On the mirror an abstract painting is limned, midnight-blue like the inside of an iris, with the last dusk-pale planes and dark stains from which one can surmise that the garden is deep and wide, full of concealed nooks, full of the silence of ponds, full of small stipples of reflected stars on the wet leaves, full of the deep incisions of furrows. Green, wet fragrances of the night pour into the room, from water on lawns and on hot-baked soil and dusty greenery.

I smell it, Agaat. Everything that you have prepared before me.

She removes the spray of roses in the little crystal vase from the tray and places it next to my bed on the night-table with the candle.

Had enough? Was it good? Are you feeling better now? No way you could have gone to sleep on such a hungry stomach.
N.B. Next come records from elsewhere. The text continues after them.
theorem test_meets_RegisterRoundTrip :
    let s := start (refC .lsbFirst)
    s.faulted = false ∧ s.cfg.wf = true ∧
      ∀ r ∈ s.cfg.map, s.cfg.find r.addr = some r ∧ 0 < r.width.bytes ∧ r.rwcb = none ∧
        ∀ d ∈ r.fields, d.acc = .readWrite ∧ d.prov = none ∧ d.wcb = none ∧ d.ccb = none ∧ d.kind = .value := by decide

theorem test_meets_RegisterResets :
    (mix none).faulted = false ∧ (mix none).cfg.find 0 = some (mixed none) ∧
      (mixed none).fields[5]? = some { off := 12, wid := 2, acc := .readWrite, kind := .symbols [0, 1] .invalid } := by decide

theorem test_meets_LocateIsFootprint :
    (refC .msbFirst).mapOk = true ∧ locate (refC .msbFirst) 0x21 = some (refCWide, 1) ∧
      locate (refC .msbFirst) 0x23 = none ∧ refB.mapOk = true ∧ locate refB 1 = some (refBConfig, 0) ∧
      locate refB 3 = none := by decide

theorem test_meets_CollectionMisses :
    a0.faulted = false ∧ locate a0.cfg 0x7F = none ∧ (start refB).faulted = false ∧ (start refB).cfg.find 7 = none ∧
      (∀ r ∈ [refBConfig], (start refB).cfg.find 1 = some r ∧ r.width.bytes ≤ 2) := by decide

/-- Both byte orders and both bytes in SubRegisters mode, both bytes in the offset forms, with next states. -/
theorem test_meets_CollectionHits :
    (∀ e ∈ [Endian.msbFirst, .lsbFirst], (start (refC e)).cfg.wf = true ∧ endianOf (start (refC e)).cfg = e ∧
      locate (start (refC e)).cfg 0x20 = some (refCWide, 0) ∧
      locate (start (refC e)).cfg 0x21 = some (refCWide, 1)) ∧
      ((start refB).cfg.wf = true ∧ (start refB).cfg.find 1 = some refBConfig ∧ 0 < refBConfig.width.bytes ∧
        1 < refBConfig.width.bytes) ∧
      (∃ t, exec (.regReadB 0x20 1) (start (refC .lsbFirst)) = .next t ∧
        (!t.faulted && t.results == (start (refC .lsbFirst)).results ++ [.byte 0xBE]) = true) ∧
      ∃ t, exec (.regWriteB 0x20 1 0) (start (refC .lsbFirst)) = .next t ∧ (!t.faulted) = true :=
  ⟨by decide, by decide, next_of_gives (by decide), next_of_gives (by decide)⟩

/-- An operation of every kind. -/
def everyKind : List Instr :=
  [.fldRead 0x10 3, .fldWrite 0x10 3 1, .regReadB 0x37 0, .regWriteB 0x37 0 0xFF, .regReset 0x37, .collRead 0x7F,
   .collWrite 0x7F 0, .collTryRead 0x11, .collTryWrite 0x11 0, .collReadOff 0x11 1 .msbFirst,
   .collWriteOff 0x11 0 0 .lsbFirst, .collReset, .busWrite [0x32, 1], .busRead 2, .busFinish, .advance,
   .fifoFeed none [1, 2, 3], .fifoDeq, .fifoReset, .fifoClrOvr, .fifoSetMode .continuous, .fifoStreamTick 9,
   .hostFeedRepeat [1, 2, 3] 2, .hostLoadFile [] [[]], .hostAttachStream, .hostDetachStream, .hostSetKeep true,
   .hostSetPhys [⟨1, 0⟩, ⟨1, 1⟩, ⟨1, 2⟩], .devReset, .devSoftReset]

theorem test_meets_EveryOperationCompletes :
    (∀ i ∈ everyKind, Instr.wf a0.cfg i = true) ∧ a0.faulted = false ∧ standardHooks a0.cfg = true ∧
      (Instr.wf (inFormat plain8).cfg (.addrSetPlain8 0xFF) = true ∧ standardHooks (inFormat plain8).cfg = true) ∧
      (Instr.wf (inFormat rw7).cfg (.addrSetRw7 true 0x7F) = true ∧ standardHooks (inFormat rw7).cfg = true) ∧
      (Instr.wf (inFormat rw7ms6).cfg (.addrSetRw7Ms6 true true 0) = true ∧ standardHooks (inFormat rw7ms6).cfg = true) ∧
      (Instr.wf (inFormat plain16).cfg (.addrSetPlain16 0xFFFF) = true ∧ standardHooks (inFormat plain16).cfg = true) := by
  decide

theorem test_meets_ResponseLength :
    (∃ t, exec (.busRead 0) a0 = .next t ∧ (!t.faulted) = true) ∧ (∃ t, exec (.busRead 2) a0 = .next t ∧ (!t.faulted) = true) ∧
      ∃ t, exec (.busRead 1) (placed a0 .addressSet 0x12) = .next t ∧ (!t.faulted) = true :=
  ⟨next_of_gives (by decide), next_of_gives (by decide), next_of_gives (by decide)⟩

theorem test_meets_BusSplits :
    (IrqInv a0 ∧ ∃ t, exec (.busWrite [0x12, 0x77]) a0 = .next t ∧ (!t.faulted && t.tx.tstate != .reading) = true) ∧
      (IrqInv (inFormat plain16) ∧ ∃ t, exec (.busWrite [0x12]) (inFormat plain16) = .next t ∧
        (!t.faulted && t.tx.tstate != .reading) = true) ∧
      (IrqInv (placed a0 .addressSet 0x12) ∧ serves (placed a0 .addressSet 0x12) = true ∧
        ∃ t, exec (.busRead 1) (placed a0 .addressSet 0x12) = .next t ∧ (!t.faulted) = true) := by
  refine ⟨⟨?_, next_of_gives (by decide)⟩, ⟨?_, next_of_gives (by decide)⟩, ?_, by decide, next_of_gives (by decide)⟩ <;>
    unfold IrqInv <;> decide

theorem test_meets_DataByteAccess :
    (serves (placed a0 .reading 0x12) = true ∧ ∃ t, exec (.collRead 0x12) (placed a0 .reading 0x12) = .next t ∧
      (!t.faulted && t.results == (placed a0 .reading 0x12).results ++ [.byte 0x40]) = true) ∧
      (serves (placed (start refB) .addressSet 1) = true ∧
        ∃ t, exec (.collReadOff 1 0 .msbFirst) (placed (start refB) .addressSet 1) = .next t ∧
          (!t.faulted && t.results == (placed (start refB) .addressSet 1).results ++ [.byte 0x12]) = true) ∧
      (∃ t, exec (.collWrite 0x12 7) (placed a0 .writing 0x12) = .next t ∧ (!t.faulted) = true) ∧
      ∃ t, exec (.collWriteOff 1 0 7 .msbFirst) (placed (start refB) .addressSet 1) = .next t ∧ (!t.faulted) = true :=
  ⟨⟨by decide, next_of_gives (by decide)⟩, ⟨by decide, next_of_gives (by decide)⟩, next_of_gives (by decide),
    next_of_gives (by decide)⟩

/-- A machine whose configuration keeps the address. -/
def keeping : State := start { refA with addrPreserve := true }

/-- A format of two address bytes with a read flag in the first. -/
def rw15 : AddrFormat := { bytes := .two, mask := 0x7FFF, rwBit := some 7, msBit := none, bits := 15 }

/-- A machine that has the first address byte, with the read flag. -/
def half : State :=
  let s := inFormat rw15
  { s with tx := { s.tx with tstate := .addressPartial, addrCnt := 1, addrAcc := 0xB2 } }
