-- ==== Sys2Proof/Syntax.lean ====
section
/-! DEFINITION. The instructions and events of the FZ4, one constructor per row of the opcode table, and the operands
they carry (R81 to R93 of spec/05_encoding_and_assembly.md). -/

namespace Sys2Proof

/-- The special sources of R56. -/
inductive Special where
  | zero
  | lane
  | wave
  | group
  | seq
  | lvl (k : BitVec 3)
  | nlvl (k : BitVec 3)
  deriving DecidableEq, Repr

/-- What a source field selects (R84). A field of constructor `lit` reads the instruction's one literal word (R82). -/
inductive Src where
  | var (n : BitVec 7)
  | latch (k : BitVec 3)
  /-- Inline constant number 0 to 55: code 0x88 plus the number (R85). -/
  | const (k : Fin 56)
  | special (x : Special)
  | lit
  deriving DecidableEq, Repr

/-- The operands of a B-form instruction with two sources (R81). -/
structure BArgs where
  dist : BitVec 2
  s : Bool
  nwb : Bool
  dst : BitVec 7
  sa : Src
  sb : Src
  lit : Option Word
  deriving DecidableEq, Repr

/-- The operands of a B-form instruction whose SB is a function code (R88). -/
structure UArgs where
  dist : BitVec 2
  s : Bool
  nwb : Bool
  dst : BitVec 7
  sa : Src
  lit : Option Word
  deriving DecidableEq, Repr

/-- A control instruction of one word has no operand (R366); DIST alone varies. -/
structure CArgs where
  dist : BitVec 2
  deriving DecidableEq, Repr

/-- A hint-space instruction (R93): DIST and the free bits [23:0]. -/
structure HintArgs where
  dist : BitVec 2
  n : BitVec 24
  deriving DecidableEq, Repr

/-- The operands of an X-form instruction (R81, R82). `flag` none is FLAG 0xF. Fields that the instruction does
not use hold zero, which as a source is `.var 0`, where the instruction is well formed (R83). -/
structure XArgs where
  dist : BitVec 2
  s : Bool
  nwb : Bool
  dst : BitVec 7
  sa : Src
  sb : Src
  sc : Src
  flag : Option (Fin 12)
  imm : BitVec 16
  lit : Option Word
  deriving DecidableEq, Repr

namespace XArgs

/-- IMM.W64 (R87, R386). -/
def w64 (x : XArgs) : Bool := x.imm.getLsbD 15
/-- IMM.SGN (R87, R386). -/
def sgn (x : XArgs) : Bool := x.imm.getLsbD 14
/-- IMM.RM (R87). -/
def rm (x : XArgs) : BitVec 2 := x.imm.extractLsb' 12 2
/-- IMM.SAT (R87). -/
def sat (x : XArgs) : Bool := x.imm.getLsbD 11
/-- IMM.ORD of the memory instructions (R386). -/
def ord (x : XArgs) : BitVec 2 := x.imm.extractLsb' 12 2
/-- IMM.SCOPE of the memory and barrier instructions (R386, R406). -/
def scope (x : XArgs) : BitVec 3 := x.imm.extractLsb' 9 3
/-- IMM bits [hi:lo] as a number. -/
def immBits (x : XArgs) (hi lo : Nat) : Nat := bits x.imm.toNat hi lo

end XArgs

/-- The widths of loads and stores, in FN[2:0] (R89). -/
inductive MemWidth where
  | b8
  | b16
  | b32
  | b64
  | b128
  deriving DecidableEq, Repr

/-- The bytes of an access (R394). -/
def MemWidth.bytes : MemWidth → Nat
  | .b8 => 1
  | .b16 => 2
  | .b32 => 4
  | .b64 => 8
  | .b128 => 16

/-- The width code of R89. -/
def MemWidth.code : MemWidth → Nat
  | .b8 => 0
  | .b16 => 1
  | .b32 => 2
  | .b64 => 3
  | .b128 => 4

/-- A flow of control: a wave of a compute core (core 64 × die + number, R199; slot 0 to 95), or the one thread of a
steward core (R318). -/
inductive Flow where
  | wave (core slot : Nat)
  | steward (die st : Nat)
  deriving DecidableEq, Repr

/-- What a copy engine's work is for (R271): a stage of a window of a group slot on a core, or the running entry of a
chain (named by the physical address of its descriptor). `sector` numbers the output sector of 32 bytes (R215). -/
inductive Landing where
  | window (core group window stage sector : Nat)
  | entry (chain sector : Nat)
  deriving DecidableEq, Repr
She clears away the tray, switches off the main lights.

Now how about warm milk, with sugar and a drop of vanilla?

That’s good, later, I gesture.

On her way out she takes her embroidery out of the basket. She looks in the little blue book lying on the chair. She reads the last page and sighs. She searches through the pile, pulls out another. She puts it down on the embroidery. I can always tell when she wants to give up the reading, when she becomes disheartened with it. But these are her two projects. She doesn’t leave a thing half-done. Especially when she doesn’t yet know how it is to end.

The candle casts a glow on the wall next to my bed. In it stirs the shadow of the crepuscule in the glass vase. Longer and shorter stretch and shrink the buds. The air freshens from the window. It billows the gauze lining at the open doors outwards and inwards. The flame stirs, casts a silhouette of stems on the wall, crystal and water and tiny air bubbles trouble the light. Doubly magnified in the shadow on the wall where he perches in the rose twigs, front feet clasped together, I see the praying mantis.

She wouldn’t bring a thing like that in here without intention. The most exemplary motionless creature she could think of. Little hands folded in prayer. The green membranous wings like coat-tails draped over the abdomen, the triangular head with the bulbous eyes.

I look at the mirror. I see the candle flame and its yellow glow, the shadows, the coruscation of the water, the vase, the rose, the spriggy limbs of the praying mantis. These then are the things reflecting in the three panels where the garden has now darkened. When the flame stirs, the shadows dance, the reflections of the shadows dance, the supplicant raises its front legs in the rose.